2月公開の映画からは、この四作品を選びました。

『ダム・マネー ウォール街を狙え!』(2月2日公開)
公式サイト:https://dumbmoney.jp/
予告編:https://www.youtube.com/watch?v=3_3uW1yOT2g

★メインs.jpg 全米を揺るがした前代未聞の社会現象"ゲームストップ株騒動"を映画化した実録エンターテイメント『ダム・マネー ウォール街を狙え!』。倒産間近と囁かれていたゲームストップ社の株に会社員のキース・ギルは全財産5万ドルをつぎこんでいた。キースは「ローリング・キティ」という別名義で動画を配信し、この株を過小評価しているとネット住民たちに訴えるようになる。その動画を見て、彼の主張に共感した個人投資家たちが株を買い始めたことで株価がまさかの大暴騰をしていくことになる。
 ウォール街の億万長者たちは空売りで儲けようと企んでいたのだが、キースたちが株を買ったことで大損害を与えられることになる姿も予告編で見ることができます。
 ここからは妄想です。とはいえ、実話を元にしているのでキースたちがどんな結果や末路を辿ったかは検索すれば出てくるでしょう。
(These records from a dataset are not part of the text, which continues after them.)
-- ==== Sys2Proof/Syntax.lean ====
section
/-!
DEFINITION. The commands the device takes: one constructor per row of spec/opcode_table.json, with the operands its rule
names, and the types of those operands.
-/
namespace Sys2Proof

/-- What DRAM training found (R407): how many speed grades failed before one held, and the geometry detected. -/
structure Training where
  failed : Nat
  density : Nat
  ranks : Nat
  deriving DecidableEq, Repr


/-- A Grebrizon link (R107): a head lane, the data port or the col link. -/
inductive Link where
  | head (p : Fin 128)
  | dataPort
  | col
  deriving DecidableEq, Repr
/-- A frame received on the data port (R121, Table 06-1): how the PCS delivered it, its header and what follows. -/
structure Faong where
  error : Bool
  cls : Nat
  typ : Nat
  flags : Nat
  len : Nat
  pseq : Nat
  arg : Nat
  payload : List Byte
  pcrc : Nat
  deriving DecidableEq, Repr

/-- A digest of R138: the descriptor (`stripe` none) or a stripe with CLEN and the CRC of its END token; `lacks` states that
the partner does not hold it (R139). -/
structure Digest where
  pseq : Nat
  stripe : Option Nat
  clen : Nat
  crc : Nat
  lacks : Bool
  deriving DecidableEq, Repr

/-- What an uncorrectable burst struck (Table 17-4): a control structure, page data, the band ring or other data. -/
structure UeHit where
  addr : Nat
  cls : Nat
  region : Nat
  pseq : Nat
  stripe : Nat
  line : Nat
  deriving DecidableEq, Repr


/-- Whether the PCS delivered a message whole: not marked ERROR, its CRC and length good (R96, R253, R430). -/
structure Rx where
  error : Bool
  crcOk : Bool
  deriving DecidableEq, Repr

/-- A head's telemetry (Table 11-4), and which of the head's two ports this lane is wired to (R251). -/
structure Telem where
  rx : Rx
  portB : Bool
  temp : Nat
  vdrive : Nat
  status : Nat
  fired : Nat
  eHi : Nat
  crcErr : Nat
  missed : Nat
  lFired : Nat
  deriving DecidableEq, Repr

/-- A head's ACK (Table 11-2). -/
structure AckMsg where
  rx : Rx
  line : Nat
  crc : Nat
  epoch : Nat
  result : Nat
  free : Nat
  deriving DecidableEq, Repr

/-- A head's HELLO (Table 11-5). -/
structure Hello where
  rx : Rx
  proto : Nat
  family : Nat
  serial : Nat
  nozzles : Nat
  rows : Nat
  caps : Nat
  maxRate : Nat
  hfw : Nat
  deriving DecidableEq, Repr


/-- A field input pair that the wiring diagnosis watches: a line of an encoder (0 A, 1 B, 2 Z), a latch input, an SSI port. -/
inductive WireIn where
  | enc (n : Fin 6) (line : Fin 3)
  | latch (m : Fin 12)
  | ssi (n : Fin 2)
  deriving DecidableEq, Repr

/-- Conditions of Table 12-1. -/
inductive WireCond where
  | openWire | cmLow | cmHigh
  deriving DecidableEq, Repr

/-- What an SSI frame brought (R303): the data level before it, the start bit, the data bits as a number of LEN bits, the
repeated copy, the status bits, and the levels at HALF ticks and after the monoflop time. -/
structure SsiFrame where
  idleHigh : Bool
  start : Bool
  data : Nat
  copy : Nat
  errBits : Nat
  monoLow : Bool
  monoEnd : Bool
  deriving DecidableEq, Repr

/-- A function with a HOST mode and a fallback (Table 22-8), or a spare slot with HOST_FB (R326). -/
inductive HostFn where
  | compensation | registerControl | thermal | ptp | maintenance | calibration
  | spare (n : Fin 176)
  deriving DecidableEq, Repr
/-- What the mark finder found of mark k in a frame (R361): positions of this bar's mark and of the reference in 1/16 pixel,
and the two scores in Q15. -/
structure MarkMeas where
  x : Int
  y : Int
  xr : Int
  yr : Int
  score : Nat
  scoreRef : Nat
  deriving DecidableEq, Repr

/-- What was measured of a nozzle's dash that lies wholly inside the frame (R356): density, XERR, YERR. -/
structure DashMeas where
  nozzle : Nat
  density : Nat
  xerr : Int
  yerr : Int
  deriving DecidableEq, Repr

/-- A health-map entry (Table 14-4) as a cairn carries it. -/
structure HealthEntry where
  nozzle : Nat
  word0 : Nat
  word1 : Nat
  deriving DecidableEq, Repr

/-- A burst that the decoder corrected (R415): its address, subchannel and rank, and the device when all its wrong symbols lay
in one. -/
structure CeHit where
  addr : Nat
  sub : Fin 8
  rank : Fin 2
  dev : Option (Fin 5)
  deriving DecidableEq, Repr

/-- HEARTBEAT (Table 18-3). -/
structure Heartbeat where
  role : Nat
  epoch : Nat
  pref : Nat
  nodeId : Nat
  unfit : Nat
  ft : Nat
  cc : Nat
  line : Nat
  deriving DecidableEq, Repr

/-- A page scheduling in a journal entry (R432). -/
structure JournalSched where
  pseq : Nat
  first : Nat
  nmGen : Nat
  ctbGen : Nat
  plan : List Nat
  deriving DecidableEq, Repr

/-- The overspeed decision in a journal entry: fired, skipped, blanked, or paced with the delay past the web instant in
1/256 FT tick. -/
inductive JournalDec where
  | fired | skipped | blanked
  | paced (late : Nat)
  deriving DecidableEq, Repr

/-- A journal entry (R432): for each port 0 no frame, 1 frame, 2 LATE frame, with the frame's CRC; withdrawals that begin (true)
or end at the line, with port and cause; coast and gate blanking; and a page abort that takes effect (R515). -/
structure JournalEntry where
  line : Nat
  dec : JournalDec
  scheds : List JournalSched
  ports : List (Nat × Nat)
  withdrawals : List (Nat × Bool × Nat)
  coast : Bool
  gate : Bool
  abort : Option Bool
  deriving DecidableEq, Repr

/-- The loop state of a slot in a cairn (R330): history, applied output, SADDLE and SEQ. -/
structure CairnSlot where
  slot : Nat
  e : List Int
  y : List Int
  u : Int
  saddle : Bool
  seq : Nat
  deriving DecidableEq, Repr
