-- ==== Sys2Proof/Machine/RegMap.lean ====
section
/-!
DEFINITION. The register map (spec/23_register_map.md and the register descriptions of every chapter): every register of
the device, its address, its fields, their access types (Table 23-2) and their reset values.
-/
namespace Sys2Proof.Machine

/-- Access types of Table 23-2 (a reserved field is no field of this map: it reads 0 and ignores writes, R524, R527). -/
inductive Acc where
  | ro | rw | rws | w1c | wo
  deriving DecidableEq, Repr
ウォール街など富裕層で既得権益を持っている人たちに対して、名も無き一般市民である個人投資家たちがSNSなどを通じて結びついていき、ある意味で階級闘争の物語になっているようです。
「平凡な男には希望なんてない」と妻に話すキースの姿もありますが、一発逆転していく彼の勇姿をスクリーンで見て、テンションをあげていきましょう!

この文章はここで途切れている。